I've read the FAQ's on updating the hard drive - but I'm seeing conflicting information on what size upgrade I can make to my Tivo HD TCD652160? FAQ suggests 1TB - whereas the Tivo hd XL can accomodate 2TB. I'm thinking I might be getting conflicting information as new and bigger hard drives become available but may not have been at the time of compiling the FAQ.

Anyway - before I buy the wrong thing and blow up my machine (with lifetime service - and 10 months into its warranty), I want to check here and see what size hard drive it can take. 

And is it Kosher to talk here about specific sellers of these drives? 

Thank you.
Lynn.


----------



## richsadams (Jan 4, 2003)

Welcome to the forum. Comparing the TiVo HD and the HDXL is apples and oranges when it comes to upgrades. If you go back and read the upgrade FAQ (linked under my sig) you'll see that the TiVo HD's maximum useable capacity is 1.26 TB's of a 1.5TB or 2TB hard drive. (The most common upgrade is still 1TB) The TiVo HDXL can utilize a full 2TB hard drive. Details are in Section III, #16. So no conflicting information. It's all there and the post was updated about five days ago.

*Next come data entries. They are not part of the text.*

/-- A unit's step whose accesses wait for a line does not occur now (R54 to R57, R106). [DEDUCED: log entry 139] -/
def unlessHeld (f : State → State) (s : State) : State :=
  let t := f s
  if t.waited then s else t

/-- A record that a unit writes and nothing waits for: held while its line waits (R57, R229, R267). -/
def postWrite (r : Requester) (dpa : Nat) (bs : List Byte) (s : State) : State :=
  if spanHeld s r dpa bs.length then
    { s with heldReqs := s.heldReqs ++ [(s.since, .post r dpa bs)] }
  else (dpaWrite r dpa bs s).1

/-- The pieces of a request at 4 KiB boundaries (R39). -/
def pieces (dpa n : Nat) : List (Nat × Nat) := spans 4096 (n / 4096 + 2) dpa n

/-- A read of any length, piece by piece; bytes of a piece that fails read as zero, and the status is that of the
lowest-addressed piece that failed (R39). -/
def readPieces (r : Requester) : List (Nat × Nat) → State → State × List Byte × Status
  | [], s => (s, [], .ok)
  | (a, k) :: rest, s =>
    let x := dpaRead r a k s
    let t := readPieces r rest x.1
    (t.1, (if x.2.2 = .ok then x.2.1 else List.replicate k 0) ++ t.2.1, if x.2.2 = .ok then t.2.2 else x.2.2)

/-- A write of any length, piece by piece. -/
def writePieces (r : Requester) : List (Nat × Nat) → List Byte → State → State × Status
  | [], _, s => (s, .ok)
  | (a, k) :: rest, bs, s =>
    let x := dpaWrite r a (bs.take k) s
    let t := writePieces r rest (bs.drop k) x.1
    (t.1, if x.2 = .ok then t.2 else x.2)

/-! ### Stores without a DPA: dresser local stores, tally memory, face-unit buffers -/

/-- A store without a DPA; the slot table is one of them under the line code (Table 13-1). -/
inductive Local where
  | ls (c : Nat) | tly (c : Nat) | buf (n : Nat) | slots
deriving DecidableEq, Repr, Inhabited

/-- The memory that holds it. -/
def Local.mem (m : Local) (s : State) : Memory :=
  match m with
  | .ls _ => s.lsMem
  | .tly _ => s.tlyMem
  | .buf _ => s.bufMem
  | .slots => s.slotMem

/-- Where its byte 0 lies in that memory. -/
def Local.base : Local → Nat
  | .ls c => 0x80000 * c
  | .tly c => 0x20000 * c
  | .buf n => 0x10000 * n
  | .slots => 0

/-- The line of a byte. -/
def Local.line : Local → Nat → LineId
  | .ls c, a => lsLine c a
  | .tly c, a => tlyLine c a
  | .buf n, a => bufLine n a
  | .slots, a => ⟨6, 8, a / 64⟩

/-- Bytes stored. -/
def Local.poke (m : Local) (a : Nat) (bs : List Byte) (s : State) : State :=
  match m with
  | .ls _ => { s with lsMem := s.lsMem.write (m.base + a) bs }
  | .tly _ => { s with tlyMem := s.tlyMem.write (m.base + a) bs }
  | .buf _ => { s with bufMem := s.bufMem.write (m.base + a) bs }
  | .slots => { s with slotMem := s.slotMem.write (m.base + a) bs }

/-- The line that starts at byte `a` read under the line code. -/
def localGet (m : Local) (a : Nat) (s : State) : State × Option (List Byte) :=
  let d := (m.mem s).read (m.base + a) 64
  let v := s.verdict (m.line a) d
  (noteRead (m.line a) v false false s, if v = .uncorrectable then none else some (s.delivered (m.line a) d))

/-- The line that starts at byte `a` written whole (R372). -/
def localPut (m : Local) (a : Nat) (bs : List Byte) (s : State) : State :=
  m.poke a (bs.take 64) (s.cleanLine (m.line a))

/-- Some bytes of one line written; not performed when the line is uncorrectable (R374, R375). -/
def localPart (m : Local) (a : Nat) (bs : List Byte) (s : State) : State × Bool :=
  let b := a / 64 * 64
  let d := (m.mem s).read (m.base + b) 64
  let v := s.verdict (m.line b) d
  let s' := noteRead (m.line b) v false true s
  if v = .uncorrectable then (s', false)
  else (localPut m b (overlay (s.delivered (m.line b) d) (bs.mapIdx (fun i x => (a % 64 + i, x)))) s', true)

/-- Parts of a store read, until a line is uncorrectable. -/
def localReads (m : Local) : List (Nat × Nat) → State → State × Option (List Byte)
  | [], s => (s, some [])
  | (a, k) :: rest, s =>
    match localGet m (a / 64 * 64) s with
    | (s, none) => (s, none)
    | (s, some bs) =>
      let t := localReads m rest s
      (t.1, t.2.map (fun r => (bs.drop (a % 64)).take k ++ r))

/-- `n` bytes read. -/
def localRead (m : Local) (a n : Nat) (s : State) : State × Option (List Byte) := localReads m (lineSpans a n) s

/-- Parts of a store written, until a line is uncorrectable. -/
def localWrites (m : Local) : List (Nat × Nat) → List Byte → State → State × Bool
  | [], _, s => (s, true)
  | (a, k) :: rest, bs, s =>
    if k = 64 then localWrites m rest (bs.drop 64) (localPut m a bs s)
    else
      let r := localPart m a (bs.take k) s
      if r.2 then localWrites m rest (bs.drop k) r.1 else r

/-- Bytes written. -/
def localWrite (m : Local) (a : Nat) (bs : List Byte) (s : State) : State × Bool :=
  localWrites m (lineSpans a bs.length) bs s

end Sys2Proof.Machine
end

All of the recommended hard drives are listed by manufacturer on the FAQ. At any one time some sellers are less expensive than others. A quick Google search will usually turn up the lowest price and it's generally between buy.com and newegg.com but some others are competitive once in a while as well. For instance the recommended Western Digital 1TB WD10EVCS is under $100 incl. shipping from buy.com at the moment.

If you have any more questions you'll probably get a faster response by posting on the dedicated sticky thread (again, linked below my sig).

Happy upgrading!


----------



## lynnalexandra (Apr 27, 2009)

Thanks. I don't see a link below your signature. I see something that says "Upgrading?" - but it's just the typed word - not a clickable link. I do have follow-up questions, but I want to post them in the right place. Thanks. Lynn.


----------



## richsadams (Jan 4, 2003)

lynnalexandra said:


> Thanks. I don't see a link below your signature. I see something that says "Upgrading?" - but it's just the typed word - not a clickable link. I do have follow-up questions, but I want to post them in the right place. Thanks. Lynn.


Apologies. I forgot that until visitors have 10 or more posts they aren't able to see links or images. You've probably already found it, but if not it's the first sticky thread under the TiVo Series3 HDTV DVR Forum page titled "Drive Expansion and Drive Upgrade FAQ".


----------